◆ **Exercise input**:
/-- Where the next event spares moves, the step of a ready state answers a next state (R140, R144). -/
theorem exists_step_of_sparesMoves {s : State} (hs : s.Ready) (hspares : s.sparesMoves = true) :
    ∃ t, step s = .next t := by
  cases hu : s.upcoming with
  | nil => exact ⟨_, step_of_no_event hs.1 hu⟩
  | cons e rest =>
    cases e with
    | tick => exact ⟨_, step_of_tick hs hu⟩
    | reset => simp [not_sparesMoves_of_reset hu] at hspares
    | setupFailed => simp [not_sparesMoves_of_setupFailed hu] at hspares
    | cmd w =>
      cases hd : decode w with
      | ok i => exact step_of_command hs hu hd ▸ exec_total i _
      | error e => simp [not_sparesMoves_of_reserved hu hd] at hspares

/-- Only `SetupFailed` ends readiness (R43, R162). -/
theorem ready_of_step {s t : State} (hs : s.Ready) (h : step s = .next t) (he : s.nextEvent ≠ some .setupFailed) :
    t.Ready := by
  obtain ⟨-, -, hdone⟩ := stepTakesOneEvent s t h
  refine ⟨?_, by simp [hdone, hs.2]⟩
  by_contra hfault
  exact he (nextEvent_of_step_faulted h (by simpa using hfault))

/-! ### The progress of a move -/

/-- A running record that an advance stops has no step left (R84). -/
theorem Motor.advanced_done {div : PulseDiv} {m : Motor} (h : m.Inv div) (hrun : m.running = true)
    (hstop : (m.advanced div).running = false) : sext16 (m.advanced div).steps = 0 := by
  have hpos := h.one_le_steps hrun
  obtain ⟨-, -, ha⟩ | ⟨-, -, -, ha⟩ | ⟨-, hnone, -, -⟩ := m.advanced_cases div
  · simp [ha, hrun] at hstop
  · have hlast : m.steps - 1#16 = 0#16 := by simpa [ha, runningAfter, hrun] using hstop
    simp [ha, hlast, sext16]
  · omega

/-- An advance that pulses drives the lines at the record's set-up (R83). -/
theorem Motor.advanced_latches_of_emits {div : PulseDiv} {m : Motor} (h : m.emits div = true) :
    (m.advanced div).dirOut = m.direction ∧ (m.advanced div).msOut = m.speed := by
  rw [Motor.advanced_of_emits h]
  exact ⟨rfl, rfl⟩

/-- A side on its move of `n` steps from the record `m₀`, after `a` advancing ticks and `p` pulses (R89): `PULSE_DIV` is
`div`, the move's ticks less `a` and its steps less `p` are left, and the side stops with no step left. -/
structure MoveProgress (div : PulseDiv) (side : Side) (n : Nat) (m₀ : Motor) (a p : Nat) (s : State) : Prop where
  ready : s.Ready
  inv : s.Inv
  period : s.pulseDiv = div
  setup : (s.motor side).running = true →
    (s.motor side).direction = m₀.direction ∧ (s.motor side).speed = m₀.speed
  ticks : s.ticksLeft side = ((moveTicks div n m₀.speed - a : Nat) : Int)
  steps : sext16 (s.motor side).steps = n - p
  done : (s.motor side).running = false → sext16 (s.motor side).steps = 0

section Progress
variable {div : PulseDiv} {side : Side} {n : Nat} {m₀ : Motor} {a p : Nat} {s t : State}

theorem MoveProgress.motor_inv (h : MoveProgress div side n m₀ a p s) : (s.motor side).Inv div :=
  h.period ▸ h.inv.motor h.ready side

theorem MoveProgress.running_iff (h : MoveProgress div side n m₀ a p s) :
    (s.motor side).running = true ↔ a < moveTicks div n m₀.speed := by
  have hticks := h.ticks
  rw [State.ticksLeft_eq, h.period] at hticks
  rw [h.motor_inv.running_iff_ticksLeft, hticks]
  omega

/-- While the side runs, the ticks so far are its pulses' whole periods and its phase. -/
theorem MoveProgress.ticks_eq (h : MoveProgress div side n m₀ a p s) (hrun : (s.motor side).running = true) :
    (a : Int) = p * (div.get m₀.speed : Int) + sext16 (s.motor side).phase := by
  have hticks := h.ticks
  have hbelow := h.running_iff.1 hrun
  rw [ticksLeft_of_running hrun, h.period, (h.setup hrun).2, h.steps, Int.sub_mul] at hticks
  simp only [moveTicks] at hticks hbelow
  push_cast [Nat.cast_sub hbelow.le] at hticks
  omega

/-- A pulse comes at the end of each period, and the last is the `n`-th (R82 to R84). -/
theorem MoveProgress.pulses_eq (h : MoveProgress div side n m₀ a p s) : p = min n (a / div.get m₀.speed) := by
  have hsteps := h.steps
  cases hrun : (s.motor side).running with
  | true =>
    obtain ⟨hnonneg, hbelow⟩ := h.motor_inv.phase_range hrun
    rw [(h.setup hrun).2] at hbelow
    obtain ⟨f, hf⟩ := Int.eq_ofNat_of_zero_le hnonneg
    have hpos := h.motor_inv.one_le_steps hrun
    have hticks := h.ticks_eq hrun
    rw [hf] at hticks hbelow
    have ha : a = p * div.get m₀.speed + f := by exact_mod_cast hticks
    have hquot : a / div.get m₀.speed = p := by
      have hfit : f < div.get m₀.speed := by exact_mod_cast hbelow
      refine Nat.div_eq_of_lt_le (by omega) ?_
      rw [Nat.succ_mul]
      omega
    omega
  | false =>
    have hover : moveTicks div n m₀.speed ≤ a := by simpa [hrun] using h.running_iff
    have hpos : 0 < div.get m₀.speed := (h.period ▸ h.inv.1 m₀.speed).1
    have hquot : n ≤ a / div.get m₀.speed := (Nat.le_div_iff_mul_le hpos).2 hover
    have hzero := h.done hrun
    omega

theorem MoveProgress.ticks_next (h : MoveProgress div side n m₀ a p s) (hstep : step s = .next t)
    (hspares : s.sparesMoves = true) :
    t.ticksLeft side = ((moveTicks div n m₀.speed - (a + if s.gatedTick then 1 else 0) : Nat) : Int) := by
  rw [ticksLeft_of_sparesMoves h.ready h.inv hstep hspares, h.ticks]
  cases s.gatedTick with
  | false => simp
  | true =>
    cases hrun : (s.motor side).running with
    | true =>
      have hbelow := h.running_iff.1 hrun
      simp
      omega
    | false =>
      have hover : moveTicks div n m₀.speed ≤ a := by simpa [hrun] using h.running_iff
      simp
      omega
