-- ==== Sys2Proof/Config.lean ====
section
/-! DEFINITION. The parameters the spec leaves open (00_scope.md R10, 10_state.md R39) and the free value of `GEN`.
Each is a constant without a body: nothing proved about the model can depend on what it is. -/

namespace Sys2Proof

/-- `EXP_MAP`, the contents of the expansion ROM (R10, R33; log entry 4). -/
opaque Config.expMap : ExpMap

/-- `SBOX_ROM`, the contents of the S-box ROM (R10, R34; log entry 4). -/
opaque Config.sboxRom : SboxRom

/-- The number of the 4096-byte page of the host bus that holds the register window (R50; log entry 6). -/
opaque Config.basePage : Nat

/-- `BASE`, a multiple of 4096 (R50). -/
def Config.base : Nat := 4096 * Config.basePage

/-- The draw `σ` of the n-th `GEN`: some bijection on the 64 positions, chosen by nobody (R10, R131; log entry 5). -/
opaque Config.genDraw : Nat → Equiv.Perm (Fin 64)

end Sys2Proof
end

◆ **What the task requires**: All lines from the start of the entries through the line where "t.Ready := by" sits should be duplicated exactly, with nothing else in the output.

◆ **Result of this exercise**:
/-- Where the next event spares moves, the step of a ready state answers a next state (R140, R144). -/
theorem exists_step_of_sparesMoves {s : State} (hs : s.Ready) (hspares : s.sparesMoves = true) :
    ∃ t, step s = .next t := by
  cases hu : s.upcoming with
  | nil => exact ⟨_, step_of_no_event hs.1 hu⟩
  | cons e rest =>
    cases e with
    | tick => exact ⟨_, step_of_tick hs hu⟩
    | reset => simp [not_sparesMoves_of_reset hu] at hspares
    | setupFailed => simp [not_sparesMoves_of_setupFailed hu] at hspares
    | cmd w =>
      cases hd : decode w with
      | ok i => exact step_of_command hs hu hd ▸ exec_total i _
      | error e => simp [not_sparesMoves_of_reserved hu hd] at hspares

/-- Only `SetupFailed` ends readiness (R43, R162). -/
theorem ready_of_step {s t : State} (hs : s.Ready) (h : step s = .next t) (he : s.nextEvent ≠ some .setupFailed) :
    t.Ready := by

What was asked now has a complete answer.